Разговор окончен. Гринь грустно смотрит на меня. Я прячу расшифровку ленты в карман и иду домой. Крепкий снег хрустит под ногами. Ветер пронизывает насквозь. Летящие снежинки колют лицо, слепят и щиплют глаза.
Яндыки проснулись, и женщины, закутанные до носа в платки, уже хозяйничают во дворах. Кричат петухи, и дымки из труб все сильнее поднимаются над крышами.
Несколько красноармейцев греются у разведенного посреди площади костра. Это — ночные караулы, оберегающие нас от внезапного налета белоказаков или бродящих кулацко-мародерских шаек.
Дальше рассказываю со слов товарищей, находившихся в эту ночь в Аля. К вечеру со стороны Астрахани к поселку Аля подошел караван из десяти барж, тяжело груженных провиантом, фуражом и боеприпасами. Натруженно пыхтя, борясь с волной, тяжело вели буксиры «Осетин» и «Киргиз». Из дельты Волги они вышли по полузамерзшей реке, следуя за ледокольным пароходом «Анапа», прокладывавшим им путь к морю.

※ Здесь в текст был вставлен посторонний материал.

/-! ### Reports of the Line Sense Unit -/

/-- ENGAGING completes (R46). -/
def Line.engagingComplete (b : BerthAction) (l : Line) : Line :=
  if l.control.record.tripDeferred then l.slip
  else if b.stopped || l.protection.inhibit || l.control.record.restOnCompletion || b.releaseAll then
    l.enter .held {}
  else l.enter .hauling { current := l.control.record.current }

/-- OPENING completes (R53). -/
def Line.openingComplete (b : BerthAction) (l : Line) : Line :=
  if l.control.record.thenRewind && !b.stopped && !b.releaseAll && !l.control.record.restOnCompletion then
    l.goRewind { current := l.control.record.current }
  else l.enter .opened {}

/-- The accepted hook position has changed from `old` to `new` (R45, R53, R58).  DEDUCED, unsafe, log 37: OPENING completes
at a change to OPEN alone, so that a line which a queue head takes to OPENING while its accepted position still stands
OPEN does not complete by that position. -/
def Line.hookReport (b : BerthAction) (old new : HookPos) (l : Line) : Line :=
  match l.control.state with
  | .stowed | .opened | .deploying | .rewinding =>
    if new = .closed ∨ new = .invalid then l.fault .hook else l
  | .engaging =>
    if new = .closed then l.engagingComplete b
    else if new = .invalid then l.fault .hook
    else l
  | .opening =>
    if new = .opened then l.openingComplete b
    else if new = .invalid then l.fault .hook
    else l
  | .hauling | .locked | .rendering | .recovering | .held | .slipping | .slacking | .faulted =>
    if old = .closed ∧ new ≠ .closed then l.fault .hook else l
  | .starting | .notFitted => l

/-- The accepted stowed position has become ACTIVE: a REWINDING line is STOWED and referenced (R54). -/
def Line.stowedReport (l : Line) : Line :=
  if l.control.state = .rewinding then (l.enter .stowed {}).reference else l

/-- A drive-fault report (R60, R40): in STARTING the flag alone latches. -/
def Line.driveFaultReport (l : Line) : Line :=
  match l.control.state with
  | .notFitted => l
  | .starting => l.latch .drive
  | _ => l.fault .drive

/-- A sensor-fault report (R60). -/
def Line.sensorFaultReport (l : Line) : Line :=
  match l.control.state with
  | .starting | .notFitted => l
  | _ => l.fault .sensor

/-- A count report of direction `d` after P has moved (`limit`: P stood at its limit and did not move):
LIMIT latches on a limit count (R12); the stall counter of a drive-powered line is cleared (R56); END is
tested before the allowance (R59, R78); a render or a recovery ends at the allowance (R77, R79). -/
def Line.countReport (capacity : Nat) (d : Int) (limit : Bool) (l : Line) : Line :=
  let l1 := if limit then l.latch .limit else l
  let l2 :=
    if l1.control.state.drivePowered then { l1 with control := { l1.control with stallCounter := 0 } } else l1
  if l2.control.state.payout ∧ d = 1 ∧ ((capacity : Int) ≤ l2.sense.payout ∨ limit) then
    let l3 := if l2.control.state = .rendering ∧ !l2.renderLimit then l2.latch .allow else l2
    l3.fault .payoutEnd
  else if l2.control.state = .rendering ∧ !l2.renderLimit then (l2.latch .allow).enter .locked {}
  else if l2.control.state = .recovering ∧ !l2.recoverLimit then (l2.latch .allow).enter .locked {}
  else l2

/-! ### Watches and the tension report -/

/-- One step of a watch counter (R29).  A count above the dwell, which R29 gives no row for, holds at the
dwell; whether it fires is a FREE VALUE (log 13). -/
def watchStep (dwell count : Nat) (met : Bool) : Nat × WatchOutcome :=
  if !met then (0, .none)
  else if count + 1 < dwell then (count + 1, .none)
  else if count + 1 = dwell then (dwell, .fired)
  else if count = dwell then (dwell, .standing)
  else (dwell, if Config.overDwellFires count dwell then .fired else .standing)

/-- What the tension report says of the tending watch (R28). -/
inductive TendOutcome where
  | none
  | fired (d : TendDir)
  | standing (d : TendDir)
  deriving DecidableEq, Repr

/-- The tending watch outcome of a direction. -/
def tendOutcome (d : TendDir) : WatchOutcome → TendOutcome
  | .none => .none
  | .fired => .fired d
  | .standing => .standing d

/-- The render entry test (R70), with the ALLOW latch of R73 where the watch has fired. -/
def Line.renderEntry (fired : Bool) (l : Line) : Line :=
  if l.renderLimit then l.enter .rendering {}
  else if fired then l.latch .allow
  else l

/-- The recover entry test (R71), with the ALLOW latch of R73 where the watch has fired and the limit fails. -/
def Line.recoverEntry (stopped fired : Bool) (l : Line) : Line :=
  if !l.recoverLimit then (if fired then l.latch .allow else l)
  else if l.protection.inhibit || stopped then l
  else l.enter .recovering {}

/-- The slack watch and the length test of a SLACKING line (R52). -/
def Line.slackReport (l : Line) : Line :=
  let w := watchStep l.applied.slackDwell l.control.slackWatch (l.tension.reported ≤ l.applied.slack)
  let l' := { l with control := { l.control with slackWatch := w.1 } }
  if w.2 ≠ .none ∧ (l.applied.slackLength : Int) ≤ l.sense.payout - l.control.record.slackStart.getD 0 then
    l'.enter .opening { current := l.control.record.current, thenRewind := l.control.record.thenRewind }
  else l'

/-- A tension report (R28), with the tests of section 2.11 made against the line's reported tension: the
entry tests of LOCKED (R70, R71), render end (R76), recover end (R79), lock reached (R48), slack (R52), snag
(R59) and slip end (R89). -/
def Line.tensionReport (stopped : Bool) (o : TendOutcome) (l : Line) : Line :=
  match l.control.state with
  | .locked =>
    match o with
    | .none => l
    | .fired .render => l.renderEntry true
    | .standing .render => l.renderEntry false
    | .fired .recover => l.recoverEntry stopped true
    | .standing .recover => l.recoverEntry stopped false
  | .rendering => if l.tension.reported ≤ l.applied.hold then l.enter .locked {} else l
  | .recovering => if l.applied.lock ≤ l.tension.reported then l.enter .locked {} else l
  | .hauling => if l.applied.lock ≤ l.tension.reported then (l.enter .locked {}).setMark else l
  | .slacking => l.slackReport
  | .deploying | .rewinding => if l.applied.snag < l.tension.reported then l.fault .snag else l
  | .slipping =>
    if l.tension.reported ≤ l.applied.warn then
      match l.control.record.returnTo with
      | some c => l.enterFaulted (some c)
      | none => l.enter .held {}
    else l
  | .starting | .notFitted | .stowed | .opened | .engaging | .held | .opening | .faulted => l
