-- ==== Sys2Proof/Machine/Formats.lean ====
section
/-! DEFINITION. The formats of slots, replies, notices and the status header (R168, R171, R172), read from the
state. -/

namespace Sys2Proof.Machine

/-! ### Codes (R172) -/

/-- The code of an outcome. -/
def ReplyCode.code : ReplyCode → Byte
  | .done => 0x01#8
  | .noChange => 0x02#8
  | .granted => 0x03#8
  | .queued => 0x04#8
  | .held => 0x05#8
  | .notHolder => 0x06#8
  | .badState => 0x07#8
  | .inhibited => 0x08#8
  | .stopped => 0x09#8
  | .releasing => 0x0A#8
  | .notPermitted => 0x0B#8
  | .badValue => 0x0C#8
  | .restartPending => 0x0D#8
  | .busy => 0x0E#8

/-- The code of a line state. -/
def LineState.code : LineState → Byte
  | .starting => 0x00#8
  | .notFitted => 0x01#8
  | .stowed => 0x02#8
  | .deploying => 0x03#8
  | .opened => 0x04#8
  | .engaging => 0x05#8
  | .hauling => 0x06#8
  | .locked => 0x07#8
  | .rendering => 0x08#8
  | .recovering => 0x09#8
  | .held => 0x0A#8
  | .slipping => 0x0B#8
  | .slacking => 0x0C#8
  | .opening => 0x0D#8
  | .rewinding => 0x0E#8
  | .faulted => 0x0F#8

/-- The code of a fault cause, 00h for none. -/
def causeCode : Option FaultCause → Byte
  | none => 0x00#8
  | some .payoutEnd => 0x01#8
  | some .stall => 0x02#8
  | some .hook => 0x03#8
  | some .snag => 0x04#8
  | some .sensor => 0x05#8
  | some .drive => 0x06#8

/-- The code of a station. -/
def Station.code : Station → Byte
  | .quay => 1#8
  | .vessel => 2#8
  | .panel => 3#8
  | .service => 4#8

/-- The code of a store state. -/
def StoreState.code : StoreState → Byte
  | .current => 0x00#8
  | .stale => 0x01#8
  | .saving => 0x02#8

/-- The code of a source. -/
def Source.code : Source → Byte
  | .store => 0x00#8
  | .default => 0x01#8

/-- The kind codes of the notices. -/
def authorityNoticeKind : Byte := 0x70#8

/-- The kind code of the line notice. -/
def lineNoticeKind : Byte := 0x71#8

/-! ### Records -/

/-- A two-byte quantity, most significant byte first. -/
def bytes16 (x : BitVec 16) : List Byte := [x.extractLsb' 8 8, x.extractLsb' 0 8]

/-- A signed three-byte quantity, two's complement, most significant byte first. -/
def bytes24 (x : Int) : List Byte :=
  let v := BitVec.ofInt 24 x
  [v.extractLsb' 16 8, v.extractLsb' 8 8, v.extractLsb' 0 8]

/-- The flag word as two bytes. -/
def flagBytes (w : BitVec 10) : List Byte := bytes16 (w.zeroExtend 16)

/-- A Bool as a bit of a byte. -/
def bit (b : Bool) (i : Nat) : Byte := if b then 1#8 <<< i else 0#8

/-- The line record that READ LINES and line notices carry (R164, R172). -/
def lineRecordBytes (l : Line) : List Byte :=
  [l.control.state.code, causeCode l.control.cause] ++ flagBytes l.control.flags
    ++ bytes16 (BitVec.ofNat 16 l.tension.reported) ++ bytes24 l.sense.payout
    ++ [bit l.sense.referenced 0 ||| bit l.control.lockMark.isSome 1] ++ bytes24 (l.excursion.getD 0)

/-- An entry byte: the station code, and the single mark in bit 7 (R172). -/
def entryByte (e : Entry) : Byte := Station.code e.station ||| bit e.single 7

/-- The four entry bytes of a set, unused ones 00h (R172). -/
def entryBytes (es : List Entry) : List Byte := (es.map entryByte ++ List.replicate 4 0#8).take 4

/-- The authority record of a group (R126, R172). -/
def recordBytes (r : GroupRecord) : List Byte :=
  [match r.holder with
    | some st => Station.code st
    | none => 0#8]
    ++ [BitVec.ofNat 8 r.inService.length] ++ entryBytes r.inService
    ++ [BitVec.ofNat 8 r.waiting.length] ++ entryBytes r.waiting

/-! ### Status header and downstream slot -/

/-- The status header of a message to station `st`, computed now (R168, R172). -/
def State.header (s : State) (st : Station) : Byte :=
  bit (s.link st).restartInd 7 ||| bit (s.link st).linkError 6 ||| bit s.berth.stopped 5 ||| bit s.releasing 4
    ||| bit (s.anyLine (·.control.state == .faulted)) 3 ||| bit (s.anyLine (·.has .trip)) 2
    ||| bit (s.anyLine (·.has .warn)) 1 ||| bit (s.holds st) 0

/-- The standing code of station `st` (R129, R172). -/
def State.standing (s : State) (st : Station) : BitVec 4 :=
  if s.holds st then 0b0001#4
  else if allGroups.any fun g => (entryOf st (s.record g).inService).isSome then 0b0010#4
  else if allGroups.any fun g => (entryOf st (s.record g).waiting).isSome then 0b0100#4
  else 0b0000#4

/-- The marker pattern of every slot (R172). -/
def slotMarker : BitVec 6 := 0b101101#6

/-- The parity of a slot: whether an odd number of its bits is set. -/
def oddParity (slot : BitVec 32) : Bool := (List.range 32).foldl (fun p i => p ^^ slot.getLsbD i) false

/-- The upstream slot is good (R148): the marker stands and the 32 bits have even parity. -/
def slotGood (slot : BitVec 32) : Bool := slot.extractLsb' 26 6 == slotMarker && !oddParity slot

/-- A Bool as one bit. -/
def oneBit (b : Bool) : BitVec 1 := if b then 1#1 else 0#1

/-- The byte that the send lane offers; 00h while its offer is clear (R172). -/
def SendLane.byte : SendLane → Byte
  | .offering b => b
  | .idle | .awaitingClear => 0#8

/-- The send lane's offer bit (R156). -/
def SendLane.offers : SendLane → Bool
  | .offering _ => true
  | .idle | .awaitingClear => false

/-- The receive lane's take bit (R153). -/
def RecvLane.takes : RecvLane → Bool
  | .taken => true
  | .idle | .oneLook _ => false

/-- The downstream slot of station `st`, composed now (R147, R172). -/
def State.compose (s : State) (st : Station) : BitVec 32 :=
  let k := s.link st
  let bits : BitVec 31 :=
    slotMarker ++ s.standing st ++ oneBit s.berth.stopped ++ oneBit s.releasing ++ oneBit s.alarm
      ++ oneBit k.restartInd ++ k.send.byte ++ oneBit k.send.offers ++ oneBit k.recv.takes ++ 0#7
  let even := bits ++ 0#1
  if oddParity even then bits ++ 1#1 else even

/-- The downstream slot of station `st` is composed for the next frame (R147). -/
def State.composeSlot (st : Station) (s : State) : State :=
  let slot := s.compose st
  s.onLink st fun k => { k with downstream := slot }

/-! ### Notices -/

/-- The body of a group's authority notice (R171, R172). -/
def State.groupNotice (s : State) (g : GroupNo) : List Byte := BitVec.ofNat 8 g.val :: recordBytes (s.record g)

/-- The body of a line's notice (R171, R172). -/
def State.lineNotice (s : State) (n : LineNo) : List Byte := BitVec.ofNat 8 n.val :: lineRecordBytes (s.line n)

end Sys2Proof.Machine
end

Выйдя к чистой воде, «Анапа» повернула назад к Астрахани, а караваны пошли по своему курсу, в порт назначения Аля, где их уже ожидал военком отдела снабжения экспедиционного корпуса Ковалев. В пути, возле Оранжерейного, машина «Киргиза» сломалась, и после недолгого совещания «Осетин» взял на буксир его пять барж и медленно пополз по морю к Аля. «Киргиз» остался в Оранжерейном, где экипаж пытался собственными силами исправить поломку машины.
Спустя два часа после ухода «Осетина» с моря задул штормовой ветер, поднялась волна, потемнело небо, разыгралась моряна.
«Осетин», борясь с ветром и волнами, тянул свой караван, ежесекундно опасаясь то разрыва чалок, соединявших баржи, то мощных ударов волн. Его давно износившаяся машинная часть сдавала, плохо работал мотор, а тяжело груженные баржи затрудняли ход. С трудом дотянули до порта.
Приступили было к разгрузке, но темная, холодная ночь, отсутствие людей, усталость, охватившая команды, ведшие суда, — все это помешало немедленной выгрузке.
— Разгрузим утречком, дай людям отдохнуть, устали, еле держатся на ногах, — попросил Ковалева ответственный за караван.
— А если разбушуется море? — спросил Ковалев.
— Ничаво... чалки крепкие, не то что моряна, а пусть будут шторм, тайфун — и то выдюжит, — ответил старый дальневосточник, тихоокеанец Залыгин.
— Тогда — отдыхать, а с рассветом все на разгрузку, — приказал Ковалев.
И все же сомнения не покидали его. Он еще долго стоял на берегу, всматриваясь в темень, прислушиваясь к шуму моря и свисту ветра. Но суда были неподвижны, казалось, волнение моря не угрожало им. На корме и носу барж покачивались зажженные фонари. Изредка показывалась одинокая фигура на фоне тусклого света фонаря. Это караульные: они полудремали на палубе пришвартованных к причалам судов.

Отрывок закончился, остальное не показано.